Exercise input START
-- ==== Sys2Proof/Machine/Orchestrator.lean ====
section
/-! DEFINITION. The codec orchestrator: COPY, ENCODE and DECODE (43_orchestrator.md). -/

namespace Sys2Proof.Machine

/-- COPY (R175): `OUT[0 .. CLEN-1]` from IN; REQ and AVAIL unchanged. -/
def execCopy (s : State) : Result :=
  checkLength 0x7#4 s <|
    onOk (copyBytes s.inBuf s.outBuf s.clen.toNat) fun out => finishOk 0x7#4 { s with outBuf := out }

/-- The three buffer steps of ENCODE, in order (R181): the private copy, the header PLEN, the payload from 32. -/
def encodeInto (s : State) : Except Fault Memory :=
  match copyBytes s.inBuf s.outBuf s.clen.toNat with
  | .error e => .error e
  | .ok copied =>
    match hdrWrite copied s.plen with
    | .error e => .error e
    | .ok headed => payWrite s.pBuf headed Config.startBit s.plen.toNat

/-- ENCODE (R181): CAPACITY_EXCEEDED, with no buffer written (R177), when `32 + 8 * PLEN > CLEN` (R176). -/
def execEncode (s : State) : Result :=
  checkLength 0x8#4 s <|
    if s.clen.toNat < reqMessage s.plen then raiseCapacity 0x8#4 (s.report (reqMessage s.plen))
    else
      onOk (encodeInto s) fun out =>
        finishOk 0x8#4 (State.report (reqMessage s.plen) { s with outBuf := out })

/-- The end of DECODE once the payload bytes are read (R182 step 3): PBUF and PLEN on valid UTF-8, else NO_PAYLOAD with
reason UTF8, PLEN 0 and the `L` bytes of PBUF unspecified (R186). -/
def decodeFinish (len : Word) (bytes : List Byte) (s : State) : Result :=
  if utf8Valid bytes then
    finishOk 0x9#4 { s with plen := len, pBuf := s.pBuf.writeBytes 0 bytes }
  else
    raiseNoPayload .utf8 0x9#4
      { s with plen := 0#32, pBuf := s.pBuf.writeBytes 0 (drawBytes s.draws len.toNat), draws := s.draws + len.toNat }

/-- DECODE (R182): the header, the length check, the payload, the UTF-8 check. -/
def execDecode (sel : Sel) (s : State) : Result :=
  checkLength 0x9#4 s <|
    if s.clen.toNat < Config.headerBits then
      raiseNoPayload .short 0x9#4 (State.report Config.headerBits { s with plen := 0#32 })
    else
      onOk (hdrRead (carrier sel) (s.buffer (carrier sel))) fun len =>
        if s.clen.toNat < reqMessage len then
          raiseNoPayload .length 0x9#4 (State.report (reqMessage len) { s with hdr := len, plen := 0#32 })
        else
          onOk (payRead (carrier sel) (s.buffer (carrier sel)) Config.startBit len.toNat) fun bytes =>
            decodeFinish len bytes (State.report (reqMessage len) { s with hdr := len })

end Sys2Proof.Machine
end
Exercise input END
* Instructions for the task
Scan the records above and show every line in which the word "writeBytes" occurs.

* Task solution
    finishOk 0x9#4 { s with plen := len, pBuf := s.pBuf.writeBytes 0 bytes }
      { s with plen := 0#32, pBuf := s.pBuf.writeBytes 0 (drawBytes s.draws len.toNat), draws := s.draws + len.toNat }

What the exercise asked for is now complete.